Understanding Climate Sensitivity of Central European Conifers: Insights from Multivariate and Multi-Parameter Tree-Ring Analysis

Abstract

Environmental changes have recently increased the frequency and intensity of climatic extremes, particularly hotter droughts. The effects of shifting climatic conditions on tree growth vary across species’ distribution ranges, with large spatial heterogeneity and inter-population variability, but with significant consequences for contemporary forest dynamics and future ecosystem functioning. Despite numerous studies on the impacts of regional droughts, large uncertainties remain regarding the mechanistic basis of drought legacy effects on wood formation and the ability of individual species to cope with increasingly drier growing conditions and rising climatic variability.To unravel the complexity of climate-growth interactions and species-specific responses to severe droughts, we combined forward modelling of tree growth (VS-lite model) with correlation analysis including climate (temperature, precipitation, and the SPEI-3) and growth responses to extreme drought events from multiple tree-ring parameters (including tree-width and Blue Intensity parameters).
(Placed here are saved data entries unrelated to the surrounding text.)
-- ==== Sys2Proof/Machine/Dust.lean ====
section
/-! DEFINITION. DMON: sample levels, the head state machine, hold dust states, the sample cycle (chapter 5). -/

namespace Sys2Proof.Machine

/-! ## One head (R91 to R98) -/

/-- The level of a sample: the highest threshold it reaches; `quiet` stands for none (R91). -/
def sampleLevel (h : Head) (c : Word16) : Dust :=
  if h.trip.toNat ≤ c.toNat then .trip
  else if h.alarm.toNat ≤ c.toNat then .alarm
  else if h.watch.toNat ≤ c.toNat then .watch
  else .quiet

/-- Rise counting on a head in state `d` (R93). -/
def riseCount (d : Dust) (c : Word16) (h : Head) : Head :=
  let lv := sampleLevel h c
  if d.rank < lv.rank then
    let rl := if h.riseCount = 0 then lv else Dust.min h.riseLevel lv
    if h.riseCount + 1 = h.persistence.toNat then
      { h with state := .live rl, riseCount := 0, riseLevel := rl, fallCount := 0 }
    else { h with riseCount := h.riseCount + 1, riseLevel := rl }
  else { h with riseCount := 0 }

/-- A sample below the fall point, the threshold less the hysteresis (R91). -/
def belowFallPoint (threshold hysteresis c : Word16) : Bool := c.toNat + hysteresis.toNat < threshold.toNat

/-- Fall counting on a head in WATCH or ALARM, whose level below is `down` (R94). -/
def fallCount (threshold : Word16) (down : Dust) (c : Word16) (h : Head) : Head :=
  if belowFallPoint threshold h.hysteresis c then
    if h.fallCount + 1 = h.persistence.toNat then
      { h with state := .live down, riseCount := 0, fallCount := 0 }
    else { h with fallCount := h.fallCount + 1 }
  else { h with fallCount := 0 }

/-- A valid sample judged by the head's state (R92): a SILENT head is judged again in QUIET (R98); TRIP judges
nothing (R95). Fall counting runs where rise counting left the state as it was; a sample that rises the head is
below no fall point (R94). -/
def judgeSample (c : Word16) (h : Head) : Head :=
  match h.state with
  | .live .quiet => riseCount .quiet c h
  | .live .watch =>
    let g := riseCount .watch c h
    if g.state = .live .watch then fallCount g.watch .quiet c g else g
  | .live .alarm =>
    let g := riseCount .alarm c h
    if g.state = .live .alarm then fallCount g.alarm .watch c g else g
  | .live .trip => h
  | .silent => riseCount .quiet c { h with state := .live .quiet, riseCount := 0, fallCount := 0 }

/-- A valid sample: the latest sample, the miss count cleared, then the judgement (R92). -/
def validSample (c : Word16) (h : Head) : Head :=
  judgeSample c { h with sample := c, sampleValid := true, missCount := 0 }

/-- Whether this miss raises the count from 1 to 2 (R97). -/
def secondMiss (h : Head) : Bool := h.missCount == 1

/-- A miss (R97): the sample invalid, the count up to 2; at the second miss a head not in TRIP becomes SILENT. -/
def missSample (h : Head) : Head :=
  let g := { h with sampleValid := false, missCount := if 2 ≤ h.missCount then 2 else h.missCount + 1 }
  if secondMiss h ∧ h.state ≠ .live .trip then { g with state := .silent, riseCount := 0, fallCount := 0 } else g

/-! ## Hold dust states (R99 to R101) -/

/-- A head counts for a hold: present, and of that hold or of the quay. -/
def Head.countsFor (x : Head) (h : Hold) : Bool := x.present && (x.hold == none || x.hold == some h)

/-- The highest state among the heads that count for a hold, QUIET if there are none (R99). -/
def derivedDust (s : State) (h : Hold) : Dust :=
  (s.heads.toList.filter fun x => x.countsFor h).foldl (fun d x => Dust.max d x.state.counts) .quiet

/-- A change of a head's state recomputes its hold, or every hold for a quay head (R99). -/
def recomputeHolds (x : Head) (s : State) : State :=
  s.withHoldDust
    (Vector.ofFn fun h : Hold => if x.hold == none || x.hold == some h then derivedDust s h else s.holdDust[h])

/-- The notice of one hold's rise (R100). -/
def holdNotice (before : State) (h : Hold) (s : State) : State :=
  if (before.holdDust[h]).rank < (s.holdDust[h]).rank then
    match s.holdDust[h] with
    | .trip => setNotice .dustTrip (subjectByte (holdByte h)) s
    | .alarm => setNotice .dustAlarm (subjectByte (holdByte h)) s
    | _ => s
  else s

/-- The hold of the spout's current zone rose from QUIET or WATCH to ALARM (R100, R116). -/
def roseToAlarm (before s : State) (sp : Spout) : Bool :=
  match currentHold s sp with
  | some h => s.holdDust[h] == .alarm && (before.holdDust[h] == .quiet || before.holdDust[h] == .watch)
  | none => false

/-- The reduce order at an ALARM rise (R116): the alarm cap in use is below the ACTIVE step's base. -/
def alarmReduce (before : State) (sp : Spout) (s : State) : State :=
  if fitted s sp && roseToAlarm before s sp then
    match activeStep s sp with
    | some r => if (capOfStep s r).val < (capOfStep before r).val then reduceTo sp (capOfStep s r) s else s
    | none => s
  else s

/-- GATE's work for one spout at a change of hold dust states (R107, R116). -/
def dustSpout (before : State) (sp : Spout) (s : State) : State :=
  alarmReduce before sp (evaluateBlock (blocked before sp) sp s)

/-- Changed hold dust states are made known (R100, R101): the notices in ascending hold number, GATE's work for A and
then B, and PSEQ's tests. -/
def dustKnown (before s : State) : State :=
  if s.holdDust = before.holdDust then s
  else
    let t := (List.finRange 9).foldl (fun t h => holdNotice before h t) s
    activationTest (dustSpout before .b (dustSpout before .a t))

def setHead (i : HeadIx) (h : Head) (s : State) : State := s.withHeads (s.heads.set i.val h)

/-- A head takes new fields; a change of its state is carried to the hold dust states and made known (R99). -/
def changeHead (i : HeadIx) (h : Head) (s : State) : State :=
  let t := setHead i h s
  if h.state = (s.heads[i]).state then t else dustKnown s (recomputeHolds h t)

/-! ## The sample cycle (R85 to R88) -/

/-- The present head of lowest index not yet sampled in this cycle (R86). -/
def nextHead (s : State) : Option HeadIx :=
  (List.finRange 16).find? fun i => (s.heads[i]).present && !(s.heads[i]).sampled

/-- The dust poll of a head is asked for, and the head is pending (R86). -/
def askDust (i : HeadIx) (s : State) : State :=
  pollDue { station := (s.heads[i]).station, kind := .dust i } (s.withCycle { s.cycle with pendingHead := some i })

/-- Steps 1 to 4 of a cycle start (R85). -/
def openCycle (s : State) : State :=
  (s.withHeads (mapTable (fun h => { h with sampled := false }) s.heads)).withCycle
    { state := .cycling, pendingHead := none, overrun := false, timer := some s.settings.inUse.cyclePeriod.toNat }

/-- A cycle starts (R85); with no head present it ends at once, its latch clear (R87). -/
def startCycle (s : State) : State :=
  match nextHead (openCycle s) with
  | some i => askDust i (openCycle s)
  | none => (openCycle s).withCycle { (openCycle s).cycle with state := .idle }

/-- A cycle ends (R87). -/
def endCycle (s : State) : State :=
  if s.cycle.overrun then startCycle s else s.withCycle { s.cycle with state := .idle }

/-- The next pending head is chosen, or the cycle ends (R86 step 4). -/
def nextInCycle (s : State) : State :=
  match nextHead s with
  | some i => askDust i s
  | none => endCycle s

/-- The pending head's poll has ended (R86 step 1). -/
def markSampled (i : HeadIx) (s : State) : State :=
  setHead i { s.heads[i] with sampled := true } (s.withCycle { s.cycle with pendingHead := none })

/-- The outcome of a dust poll on its head (R86 steps 2 and 3): a valid concentration, or a miss. -/
def applyOutcome (i : HeadIx) (outcome : Option Word16) (s : State) : State :=
  match outcome with
  | some c => changeHead i (validSample c s.heads[i]) s
  | none =>
    changeHead i (missSample s.heads[i])
      (if secondMiss s.heads[i] then setNotice .fieldSilent (subjectByte (s.heads[i]).station) s else s)

/-- The report of a head's dust poll (R86). -/
def dustReport (i : HeadIx) (outcome : Option Word16) (s : State) : State :=
  nextInCycle (applyOutcome i outcome (markSampled i s))

/-- The cycle timer reloads the period in use (R88). -/
def reloadCycle (s : State) : State := s.withCycle { s.cycle with timer := some s.settings.inUse.cyclePeriod.toNat }

/-- The subject of DUST_OVERRUN: the pending head's index. While CYCLING a head is pending (R86); otherwise 0 (log 18). -/
def overrunSubject (s : State) : Word16 :=
  match s.cycle.pendingHead with
  | some i => BitVec.ofNat 16 i.val
  | none => 0

/-- The cycle timer expires (R88): it reloads, and starts a cycle or marks the overrun. A cycle start reloads it again. -/
def cycleExpiry (s : State) : State :=
  match s.cycle.state with
  | .idle => startCycle (reloadCycle s)
  | .cycling =>
    setNotice .dustOverrun (overrunSubject s) ((reloadCycle s).withCycle { (reloadCycle s).cycle with overrun := true })

end Sys2Proof.Machine
end

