-- ==== Sys2Proof/Machine/PlanRequests.lean ====
section
/-! DEFINITION. Plan requests and TRIM_POUR (R123 to R125, R138 to R140, R144, R198). -/

namespace Sys2Proof.Machine

/-- A gate setting of a step, 1..31. -/
def pourSetting (b : Byte) : Option Setting := (settingOfByte b).bind fun x => if x = 0 then none else some x

/-- The top-off setting as stored: 0 without a top-off, otherwise 1..31 (R123). -/
def topOffStored (mode : PourMode) (threshold : Word16) (b : Byte) : Option Setting :=
  if mode = .count ∧ threshold ≠ 0 then pourSetting b else some 0

def afterField (w : Word16) : Option Word16 := if w = 0 then none else some w

/-- The record of an APPEND_STEP whose fields are in range (R123 check 1). -/
def stepOfFields (f : StepFields) : Option (Word16 → StepRec) :=
  match spoutOfByte f.spout, holdOfByte f.hold, modeOfByte f.mode, openByOfByte f.openBy, pourSetting f.gateSetting with
  | some spout, some hold, some mode, some openBy, some gateSetting =>
    (topOffStored mode f.topOffThreshold f.topOffSetting).map fun topOffSetting number =>
      { number, kind := .plan, spout, hold, mode
        target := if mode = .count then f.target else 0
        gateSetting
        topOffThreshold := if mode = .count then f.topOffThreshold else 0
        topOffSetting, openBy
        after := afterField f.after
        poured := 0, inTopOff := false, state := .waiting }
  | _, _, _, _, _ => none

/-- The after-link is absent or names a step of the plan (R123 check 2). -/
def afterKnown (s : State) (w : Word16) : Bool := w == 0 || (findStep s w).isSome

def appendStep (f : StepFields) (s : State) : Reply :=
  match stepOfFields f with
  | none => Reply.refuse .badValue s
  | some mk =>
    if !afterKnown s f.after then Reply.refuse .noSuchStep s
    else if Config.planRecords ≤ s.plan.length then Reply.refuse .planFull s
    else Reply.ok (bytes16 (nextNumber s)) (activationTest (joinPlan mk (fun x l => l ++ [x]) s))

/-- A step becomes CANCELLED (R138). -/
def cancelRecord (r : StepRec) (s : State) : State :=
  let s := setStepState r.number .cancelled s
  let s := if r.state = .active then closeUnlessClosed r.spout s else s
  activationTest (afterEnd r s)

def cancelStep (n : Word16) (s : State) : Reply :=
  match findStep s n with
  | none => Reply.refuse .noSuchStep s
  | some r =>
    if r.state = .suspended then Reply.refuse .stepSuspended s
    else if r.finished then Reply.refuse .stepEnded s
    else Reply.ok [] (cancelRecord r s)

def endStep (n : Word16) (s : State) : Reply :=
  match findStep s n with
  | none => Reply.refuse .noSuchStep s
  | some r => if r.pouring then Reply.ok [] (activationTest (enterDone r s)) else Reply.refuse .notActive s

/-! ## PURGE_STEPS (R140) -/

/-- Whether a step number names a finished record. -/
def purged (s : State) (n : Word16) : Bool := s.plan.any fun r => r.number == n && r.finished

/-- An optional reference to a step, absent once the step is purged. -/
def keepUnpurged (s : State) (o : Option Word16) : Option Word16 := o.filter fun n => !purged s n

/-- The finished records leave; after-links and account steps that named them become absent. -/
def purge (s : State) : State :=
  (s.withPlan ((s.plan.filter fun r => !r.finished).map fun r => { r with after := keepUnpurged s r.after })).withAccount
    { a := keepUnpurged s s.account.a, b := keepUnpurged s s.account.b }

def purgeSteps (s : State) : Reply :=
  Reply.ok [byteOfNat (s.plan.countP fun r => r.finished)] (activationTest (purge s))

/-! ## READ_STEP and READ_PLAN (R124, R125) -/

/-- Whether the record is its spout's running step. -/
def isRunning (s : State) (r : StepRec) : Bool := (runningStep s r.spout).map (·.number) == some r.number

/-- The 24 bytes of READ_STEP. -/
def stepData (s : State) (r : StepRec) : List Byte :=
  bytes16 r.number ++ [r.kind.byte, r.spout.byte, holdByte r.hold, r.mode.byte] ++ bytes16 r.target
    ++ [settingByte r.gateSetting] ++ bytes16 r.topOffThreshold ++ [settingByte r.topOffSetting, r.openBy.byte]
    ++ bytes16 (r.after.getD 0) ++ bytes32 r.poured
    ++ [yesNo r.inTopOff, r.state.byte, byteOfNat (s.plan.findIdx fun x => x.number == r.number),
        yesNo (isRunning s r), yesNo (s.account.get r.spout == some r.number)]

def readStep (n : Word16) (s : State) : Reply :=
  match findStep s n with
  | none => Reply.refuse .noSuchStep s
  | some r => Reply.ok (stepData s r) s

/-- One entry of READ_PLAN. -/
def planEntry (r : StepRec) : List Byte := bytes16 r.number ++ [r.state.byte]

def readPlan (start : Byte) (s : State) : Reply :=
  if 31 < start.toNat then Reply.refuse .badValue s
  else if s.plan.length ≤ start.toNat then { code := .endMark, data := [byteOfNat s.plan.length], state := s }
  else Reply.ok (byteOfNat s.plan.length :: ((s.plan.drop start.toNat).take 15).flatMap planEntry) s

/-! ## TRIM_POUR (R144) -/

/-- The trim pour of a request whose fields are in range (R144 check 1). -/
def trimOfFields (f : TrimFields) : Option (Spout × TrimRequest) :=
  match spoutOfByte f.spout, holdOfByte f.hold, pourSetting f.gateSetting, openByOfByte f.openBy with
  | some spout, some hold, some gateSetting, some openBy =>
    some (spout, { hold, target := f.target, gateSetting, openBy })
  | _, _, _, _ => none

/-- Checks 2 to 6 of R144. -/
def trimChecked (sp : Spout) (req : TrimRequest) (s : State) : Reply :=
  if Config.planRecords ≤ s.plan.length then Reply.refuse .planFull s
  else
    match runningStep s sp with
    | none => Reply.ok (bytes16 (nextNumber s) ++ bytes16 0) (activationTest (createTrimAtTail sp req s))
    | some r =>
      if levelFree s sp then
        Reply.ok (bytes16 (nextNumber s) ++ bytes16 r.number) (activationTest (pushRunning sp r req s))
      else if (s.stack.latches.get sp).isNone then { code := .latched, data := [], state := setLatch sp req s }
      else Reply.refuse .trimLatched s

def trimPour (f : TrimFields) (s : State) : Reply :=
  match trimOfFields f with
  | none => Reply.refuse .badValue s
  | some (sp, req) => trimChecked sp req s

/-! ## The commands -/

/-- APPEND_STEP. -/
def execAppendStep (tag : Byte) (f : StepFields) (s : State) : Result :=
  .next (receive (repliedActs tag (appendStep f)) s)

/-- CANCEL_STEP. -/
def execCancelStep (tag : Byte) (number : Word16) (s : State) : Result :=
  .next (receive (repliedActs tag (cancelStep number)) s)

/-- END_STEP. -/
def execEndStep (tag : Byte) (number : Word16) (s : State) : Result :=
  .next (receive (repliedActs tag (endStep number)) s)

/-- PURGE_STEPS. -/
def execPurgeSteps (tag : Byte) (s : State) : Result := .next (receive (repliedActs tag purgeSteps) s)

/-- READ_STEP. -/
def execReadStep (tag : Byte) (number : Word16) (s : State) : Result :=
  .next (receive (replied tag (readStep number)) s)

/-- READ_PLAN. -/
def execReadPlan (tag start : Byte) (s : State) : Result := .next (receive (replied tag (readPlan start)) s)

/-- TRIM_POUR. -/
def execTrimPour (tag : Byte) (f : TrimFields) (s : State) : Result :=
  .next (receive (repliedActs tag (trimPour f)) s)

end Sys2Proof.Machine
end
We used an extensive dataset with over 1000 tree-ring samples of Norway spruce and Scots pine from 23 nature forest reserves across an elevational range in Czechia and Slovakia.Our results revealed systematic spatiotemporal variability in growth responses to summer temperature and moisture availability across species and tree-ring parameters. A general trend of increasing spring moisture-growth sensitivity in recent decades was observed in the Scots pine mountain forests and lowland forests of both species. The VS-lite model effectively captured nonstationary climate-growth relationships and accurately estimated high-frequency growth variability, indicating a significant incidence of regional drought events and growth reductions. Notably, growth reductions during extreme drought years and discrete legacy effects were most pronounced in the lowland forests. Together with the observed growth declines in recent decades, these findings suggest an increasing vulnerability of Norway spruce and Scots pine in dry lowlands under intensifying climatic constraints.